Известные прозаики, знаменитые поэты и маститые критики, отыскав нужную подворотню, проникали в первый двор, где стоит Успенский храм и где больше нет кладбища с его завывающими салтыковскими привидениями, и вступали под низкие своды второй подворотни. Иные сослепу тотчас шарахались в лужу, но большинству удавалось, балансируя, одолеть эти несколько метров вдоль стеночки и подняться в редакцию. Фазиль Искандер, Владимир Маканин, Александр Городницкий, Евгений Рейн, Синявский и Розанова, Виктор Пелевин и другие известные люди, чертыхаясь и злобно косясь на лужу, балансировали и проникали в редакцию. И ничего себе. То есть мне ни разу не доводилось слышать от них ни одного жалобного или сердитого слова на все эти неудобства. Эти люди несли в журнал свои замечательные романы, прекрасные стихи и потрясающие статьи, не обращая внимания ни на унылые корпуса Чижова, ни на завывающие салтыковские души, ни даже на лужу. А ведь кое-кто из них мог бы плюнуть на лужу и отнести рукопись, скажем, в Малый Путинковский на задворки кинотеатра или на Поварскую в дом с земляными полами, а то и на улицу “Правды” — сплошную автостоянку. Но нет, они отвергали задворки, земляные полы и даже автостоянку, отдавая предпочтение луже. Ни в Париже, ни в Лондоне, ни даже в Нью-Йорке вы луж перед редакциями не увидите. И хотя и там издатели и редакторы не всегда — далеко не всегда — сидят в роскошных офисах, но луж перед этими офисами, даже перед самыми скромными, вы не встретите никогда. Ни перед “Галлимаром”, ни перед “Пингвином”, ни даже перед “Харперзом”.

Мужчин и женщин, работавших в “Знамени”, понять можно: там, за лужей, была их служба. Но иногда трудно было понять тех, кто там не служил. Ради чего они-то шли через лужу? Там, в “Знамени”, медом, что ли, намазано? Так я вам скажу как очевидец и свидетель: медом там, к сожалению, никогда не было намазано. Более того, там даже горчицей не было намазано, хотя иногда казалось, что горчица там водится в промышленных объемах. А иногда так даже и хотелось, чтобы было намазано горчицей. Но чего не было, того не было. Там только чай, а остальное лишь по праздникам или с собой, в портфеле.

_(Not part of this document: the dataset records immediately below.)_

-- ==== Sys2Proof/Machine/BitPool.lean ====
section
/-! DEFINITION. The four primitives on the bit pool (40_bitpool.md R82 to R85). Each computes on naturals and narrows
once at the end. Where a precondition fails the engine does not call them (Engine steps raise a fault of the model). -/
namespace Sys2Proof.Machine

/-- `PUSH(v, n)` (R82): POOL <- ((POOL << n) | v)[11:0]; CNT <- CNT + n. -/
def Pool.push {n : Nat} (p : Pool) (v : BitVec n) : Pool where
  bits := BitVec.ofNat 12 (p.bits.toNat <<< n ||| v.toNat)
  cnt  := BitVec.ofNat 4 (p.cnt.toNat + n)

/-- PUSH's precondition (R82): CNT + n ≤ 12. -/
def Pool.fits (p : Pool) (n : Nat) : Bool := decide (p.cnt.toNat + n ≤ 12)

/-- The value `POP(k)` returns (R83): POOL >> (CNT - k), k bits (masked to k bits, R87). -/
def Pool.top (p : Pool) (k : Nat) : BitVec k := BitVec.ofNat k (p.bits.toNat >>> (p.cnt.toNat - k))

/-- The pool after `POP(k)` (R83): CNT <- CNT - k; POOL <- POOL & mask(CNT - k). -/
def Pool.pop (p : Pool) (k : Nat) : Pool where
  bits := BitVec.ofNat 12 (p.bits.toNat &&& mask (p.cnt.toNat - k))
  cnt  := BitVec.ofNat 4 (p.cnt.toNat - k)

/-- POP's precondition (R83): CNT ≥ k. -/
def Pool.holds (p : Pool) (k : Nat) : Bool := decide (k ≤ p.cnt.toNat)

/-- `RESIDUE_ZERO()` (R84): (POOL & mask(CNT)) = 0. -/
def Pool.residueZero (p : Pool) : Bool := p.bits.toNat &&& mask p.cnt.toNat == 0

/-- The value `FLUSH5()` returns (R85): (POOL << (5 - CNT))[4:0]. The pool is empty after it. -/
def Pool.flushed (p : Pool) : BitVec 5 := BitVec.ofNat 5 (p.bits.toNat <<< (5 - p.cnt.toNat))

end Sys2Proof.Machine
end

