/-! ### accept (10_state.md R22) -/

@[simp] theorem State.accept_cfg (s : State) (w : Word) : (s.accept w).cfg = s.cfg := rfl
@[simp] theorem State.accept_phase (s : State) (w : Word) : (s.accept w).phase = .check := rfl
@[simp] theorem State.accept_done (s : State) (w : Word) : (s.accept w).done = false := rfl
@[simp] theorem State.accept_drop (s : State) (w : Word) : (s.accept w).drop = false := rfl
@[simp] theorem State.accept_result (s : State) (w : Word) : (s.accept w).result = .none := rfl
@[simp] theorem State.accept_inLen (s : State) (w : Word) : (s.accept w).inLen = s.inLen := rfl
@[simp] theorem State.accept_outLen (s : State) (w : Word) : (s.accept w).outLen = 0 := rfl
@[simp] theorem State.accept_hRdata (s : State) (w : Word) : (s.accept w).hRdata = s.hRdata := rfl
@[simp] theorem State.accept_lCmd (s : State) (w : Word) : (s.accept w).lCmd = w := rfl
@[simp] theorem State.accept_lLen (s : State) (w : Word) : (s.accept w).lLen = s.inLen := rfl
@[simp] theorem State.accept_pool (s : State) (w : Word) : (s.accept w).pool = .empty := rfl
@[simp] theorem State.accept_ipos (s : State) (w : Word) : (s.accept w).ipos = 0 := rfl
@[simp] theorem State.accept_opos (s : State) (w : Word) : (s.accept w).opos = 0 := rfl
@[simp] theorem State.accept_aend (s : State) (w : Word) : (s.accept w).aend = 0 := rfl
@[simp] theorem State.accept_nstrip (s : State) (w : Word) : (s.accept w).nstrip = 0 := rfl
@[simp] theorem State.accept_etotal (s : State) (w : Word) : (s.accept w).etotal = 0 := rfl
@[simp] theorem State.accept_ibuf (s : State) (w : Word) : (s.accept w).ibuf = s.ibuf := rfl
@[simp] theorem State.accept_obuf (s : State) (w : Word) : (s.accept w).obuf = s.obuf := rfl
@[simp] theorem State.accept_resets (s : State) (w : Word) : (s.accept w).resets = s.resets := rfl
@[simp] theorem State.accept_draws (s : State) (w : Word) : (s.accept w).draws = s.draws := rfl
@[simp] theorem State.accept_turns (s : State) (w : Word) : (s.accept w).turns = s.turns := rfl
@[simp] theorem State.accept_script (s : State) (w : Word) : (s.accept w).script = s.script := rfl
@[simp] theorem State.accept_reads (s : State) (w : Word) : (s.accept w).reads = s.reads := rfl

/-! ### FINISH(r) (60_exceptions.md R125) -/

@[simp] theorem State.finish_cfg (s : State) (r : Result) : (s.finish r).cfg = s.cfg := rfl
@[simp] theorem State.finish_phase (s : State) (r : Result) : (s.finish r).phase = .idle := rfl
@[simp] theorem State.finish_done (s : State) (r : Result) : (s.finish r).done = true := rfl
@[simp] theorem State.finish_drop (s : State) (r : Result) : (s.finish r).drop = s.drop := rfl
@[simp] theorem State.finish_result (s : State) (r : Result) : (s.finish r).result = r := rfl
@[simp] theorem State.finish_inLen (s : State) (r : Result) : (s.finish r).inLen = s.inLen := rfl
@[simp] theorem State.finish_outLen (s : State) (r : Result) : (s.finish r).outLen = if r = .ok then s.outLen else 0 := rfl
@[simp] theorem State.finish_hRdata (s : State) (r : Result) : (s.finish r).hRdata = s.hRdata := rfl
@[simp] theorem State.finish_lCmd (s : State) (r : Result) : (s.finish r).lCmd = s.lCmd := rfl
@[simp] theorem State.finish_lLen (s : State) (r : Result) : (s.finish r).lLen = s.lLen := rfl
@[simp] theorem State.finish_pool (s : State) (r : Result) : (s.finish r).pool = s.pool := rfl
@[simp] theorem State.finish_ipos (s : State) (r : Result) : (s.finish r).ipos = s.ipos := rfl
@[simp] theorem State.finish_opos (s : State) (r : Result) : (s.finish r).opos = s.opos := rfl
@[simp] theorem State.finish_aend (s : State) (r : Result) : (s.finish r).aend = s.aend := rfl
@[simp] theorem State.finish_nstrip (s : State) (r : Result) : (s.finish r).nstrip = s.nstrip := rfl
@[simp] theorem State.finish_etotal (s : State) (r : Result) : (s.finish r).etotal = s.etotal := rfl
@[simp] theorem State.finish_ibuf (s : State) (r : Result) : (s.finish r).ibuf = s.ibuf := rfl
@[simp] theorem State.finish_obuf (s : State) (r : Result) : (s.finish r).obuf = if r = .novalue then s.spoiledObuf else s.obuf := rfl
@[simp] theorem State.finish_resets (s : State) (r : Result) : (s.finish r).resets = s.resets := rfl
@[simp] theorem State.finish_draws (s : State) (r : Result) : (s.finish r).draws = if r = .novalue then s.draws + 1 else s.draws := rfl
@[simp] theorem State.finish_turns (s : State) (r : Result) : (s.finish r).turns = s.turns := rfl
@[simp] theorem State.finish_script (s : State) (r : Result) : (s.finish r).script = s.script := rfl
@[simp] theorem State.finish_reads (s : State) (r : Result) : (s.finish r).reads = s.reads := rfl
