theorem stepDResid_withTurns (s : State) (ts : List Turn) :
    stepDResid (s.withTurns ts) = mapNext (·.withTurns ts) (stepDResid s) := by
  rw [stepDResid, stepDResid, mapNext_ite]
  rfl

theorem stepEWalk_withTurns (s : State) (ts : List Turn) :
    stepEWalk (s.withTurns ts) = mapNext (·.withTurns ts) (stepEWalk s) := by
  have hread : (s.withTurns ts).engineRead s.ipos.toNat = s.engineRead s.ipos.toNat := rfl
  rw [stepEWalk, stepEWalk, mapNext_ite, State.withTurns_ipos, hread]
  cases s.engineRead s.ipos.toNat with
  | none => rfl
  | some b =>
    dsimp only
    rw [mapNext_ite]
    rfl

theorem stepEEmit_withTurns (s : State) (ts : List Turn) :
    stepEEmit (s.withTurns ts) = mapNext (·.withTurns ts) (stepEEmit s) := by
  rw [stepEEmit, stepEEmit, mapNext_ite, ← emit_withTurns]
  rfl

theorem stepEFlush_withTurns (s : State) (ts : List Turn) :
    stepEFlush (s.withTurns ts) = mapNext (·.withTurns ts) (stepEFlush s) := by
  rw [stepEFlush, stepEFlush, mapNext_ite, mapNext_ite, ← emit_withTurns]
  rfl

theorem stepEPad_withTurns (s : State) (ts : List Turn) :
    stepEPad (s.withTurns ts) = mapNext (·.withTurns ts) (stepEPad s) := by
  rw [stepEPad, stepEPad, mapNext_ite, ← emit_withTurns]
  rfl

/-- An engine step neither reads nor writes the turns. -/
theorem engineStepOf_withTurns (c : Decoded) (s : State) (ts : List Turn) :
    engineStepOf c (s.withTurns ts) = mapNext (·.withTurns ts) (engineStepOf c s) := by
  rw [engineStepOf, engineStepOf, State.withTurns_phase]
  cases s.phase with
  | idle => rfl
  | check => exact stepCheck_withTurns c s ts
  | dStrip => exact stepDStrip_withTurns s ts
  | dWalk => exact stepDWalk_withTurns s ts
  | dResid => exact stepDResid_withTurns s ts
  | eWalk => exact stepEWalk_withTurns s ts
  | eEmit => exact stepEEmit_withTurns s ts
  | eFlush => exact stepEFlush_withTurns s ts
  | ePad => exact stepEPad_withTurns s ts

/-- One step of a run, on an idle block too, where the engine does nothing. -/
theorem engineRun_succ (c : Decoded) (n : Nat) (s : State) :
    engineRun c (n + 1) s = andThen (engineStepOf c s) (engineRun c n) := by
  by_cases hidle : s.phase = .idle
  · rw [engineRun_idle hidle, engineStepOf, hidle, andThen_next, engineRun_idle hidle]
  · exact engineRun_busy hidle

/-- As many engine turns as the bound allows are the run itself. -/
theorem runSteps_engine (n : Nat) {s : State} (hcfg : s.cfg.wf = true) (h : s.turns = []) :
    runSteps n (s.withTurns (List.replicate n .engine)) = engineRun (decodeCmd s.lCmd) n s := by
  induction n generalizing s with
  | zero => rw [List.replicate_zero, withTurns_self h, runSteps, engineRun]
  | succ n ih =>
    have hturn : step (s.withTurns (List.replicate (n + 1) .engine))
        = mapNext (·.withTurns (List.replicate n .engine)) (engineStepOf (decodeCmd s.lCmd) s) := by
      rw [step_engine (s := s.withTurns (List.replicate (n + 1) .engine)) hcfg rfl, ← engineStepOf_withTurns]
      rfl
    rw [runSteps, hturn, engineRun_succ]
    cases hstep : engineStepOf (decodeCmd s.lCmd) s with
    | fault r => rfl
    | refused r => rfl
    | next t =>
      obtain ⟨hcfg', hword, _, _, _, _, _, _, hturns, _⟩ := engineStepOf_keeps hstep
      rw [mapNext_next, andThen_next, andThen_next, ih (hcfg' ▸ hcfg) (hturns.trans h), hword]

/-- Settles O50: the bound's engine turns are a run of as many engine steps, which is what exec is. -/
theorem collapsedCommandIsItsEngineTurns : Obligations.CollapsedCommandIsItsEngineTurns := by
  intro s i hcfg h hcmd
  rw [runSteps_engine _ hcfg h, exec_eq_engineRun, hcmd]

/-! ### The host and the script -/

/-- The state with another list of turns and another script. -/
def State.withScript (s : State) (ts : List Turn) (ops : List HostOp) : State := { s with turns := ts, script := ops }

theorem withScript_self {s : State} (hturns : s.turns = []) (hscript : s.script = []) : s.withScript [] [] = s := by
  rw [State.withScript, ← hturns, ← hscript]
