-- ==== Sys2Proof/Machine/Display.lean ====
section
/-! DEFINITION. The sprite unit: 00E0, DXYN and the collision detector (45_display.md). -/

namespace Sys2Proof.Machine

/-- All 2048 pixels 0 (45_display.md R150). -/
def blankGfx : Gfx := Vector.replicate 64 (Vector.replicate 32 false)

/-- `gfx[x][y] <- gfx[x][y] ^ 1`. -/
def Gfx.flip (g : Gfx) (x : Fin 64) (y : Fin 32) : Gfx :=
  g.set x.val ((g.get x).set y.val (!g.pixel x y) y.isLt) x.isLt

/-- The bit of a sprite byte drawn in column `c`: bit `7 - c` (45_display.md R154; Config.spriteMsbLeft, log 6). -/
def spriteBit (b : Byte) (c : Nat) : Bool := b.getLsbD (if Config.spriteMsbLeft then 7 - c else c)

/-- `px = (V[X] + c) mod 64` (45_display.md R153). -/
def spriteColumn (x0 : Byte) (c : Nat) : Fin 64 := ⟨(x0.toNat + c) % 64, Nat.mod_lt _ (by decide)⟩

/-- `py = (V[Y] + r) mod 32` (45_display.md R153). -/
def spriteLine (y0 : Byte) (r : Nat) : Fin 32 := ⟨(y0.toNat + r) % 32, Nat.mod_lt _ (by decide)⟩

/-- The frame buffer and the collision found so far, `hit` of 45_display.md R151. -/
structure Canvas where
  gfx : Gfx
  hit : Bool
  deriving DecidableEq, Repr

/-- Column `c` of sprite row `r`, whose byte is `b` (45_display.md R151, the loop's body). -/
def drawDot (x0 y0 : Byte) (r : Nat) (b : Byte) (k : Canvas) (c : Nat) : Canvas :=
  if spriteBit b c then
    { gfx := k.gfx.flip (spriteColumn x0 c) (spriteLine y0 r),
      hit := k.hit || k.gfx.pixel (spriteColumn x0 c) (spriteLine y0 r) }
  else k

/-- Sprite row `r`: columns 0 to 7 (45_display.md R151). -/
def drawRow (x0 y0 : Byte) (r : Nat) (b : Byte) (k : Canvas) : Canvas := (List.range 8).foldl (drawDot x0 y0 r b) k

/-- The sprite's rows from row `r` on (45_display.md R151). -/
def drawRows (x0 y0 : Byte) : Nat → List Byte → Canvas → Canvas
  | _, [], k => k
  | r, b :: bs, k => drawRows x0 y0 (r + 1) bs (drawRow x0 y0 r b k)

/-- The frame buffer and the collision after a whole sprite is drawn onto `g` (45_display.md R151, R152). -/
def drawSprite (x0 y0 : Byte) (bytes : List Byte) (g : Gfx) : Canvas := drawRows x0 y0 0 bytes ⟨g, false⟩

/-- Replaces the frame buffer and sets `draw_flag`, changed pixels or not (10_state.md R20). -/
def State.shown (s : State) (g : Gfx) : State := { s with gfx := g, drawFlag := true }

/-- 00E0 `CLS` (45_display.md R150). -/
def execCls (s : State) : Outcome := .next (s.shown blankGfx).advanced

/-- DXYN `DRW Vx, Vy, n`: the origin is read before VF is written (45_display.md R151). -/
def execDrwVxVyN (x y : Reg) (n : BitVec 4) (s : State) : Outcome :=
  let drawn := drawSprite (s.reg x) (s.reg y) (s.memReads s.i.toNat n.toNat) s.gfx
  .next ((s.shown drawn.gfx).setFlag drawn.hit).advanced

end Sys2Proof.Machine
end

Гости редакции соглашались преодолевать лужу, чтобы встретиться с сотрудниками редакции, предъявить им свои произведения и выслушать их, сотрудников, мнения — во всяком случае, слова, которые редакторы произносят вслух (некоторые гости догадывались, что не вслух тоже можно говорить слова, но этих слов никто слышать, конечно, не хочет). Человек писал, зачеркивал и снова писал, курил, пил крепкий чай, расшатывая здоровье, и снова писал и переписывал, наконец все это перебелял и отправлялся в “Знамя”. Иные шли с твердой уверенностью в том, что их произведения будут немедленно прочитаны и тотчас напечатаны. У иных такой твердой уверенности не было. Третьи же и вовсе шли получить гонорар, но эти третьи отрезанный ломоть, они интересны лишь официантам, семьям и истории. Интереснее первые две категории. Потому что даже те, кто твердо уверен в успехе, в глубине души чувствуют себя немногим лучше салтыковских привидений: ведь в журнале могут отказать не только графоману. А если и принимают рукопись, то с условиями — доделать там и переписать здесь. И известный прозаик, приехавший из Санкт-Петербурга, в пятницу, когда в редакции малолюдно, усаживался с карандашом за стол, чтобы довести рукопись до ума. И сидел до вечера, а потом еще день-другой, чтобы только убрать недолжные слова, строчки и абзацы, а иногда и героев — к чертовой матери, потому что редактор со всей силой нескрываемого убеждения и тайного отвращения набросился на этих недолжных героев. Маститый автор все сделал как надо. Что не надо стер и зачеркнул, а кого не надо — убил.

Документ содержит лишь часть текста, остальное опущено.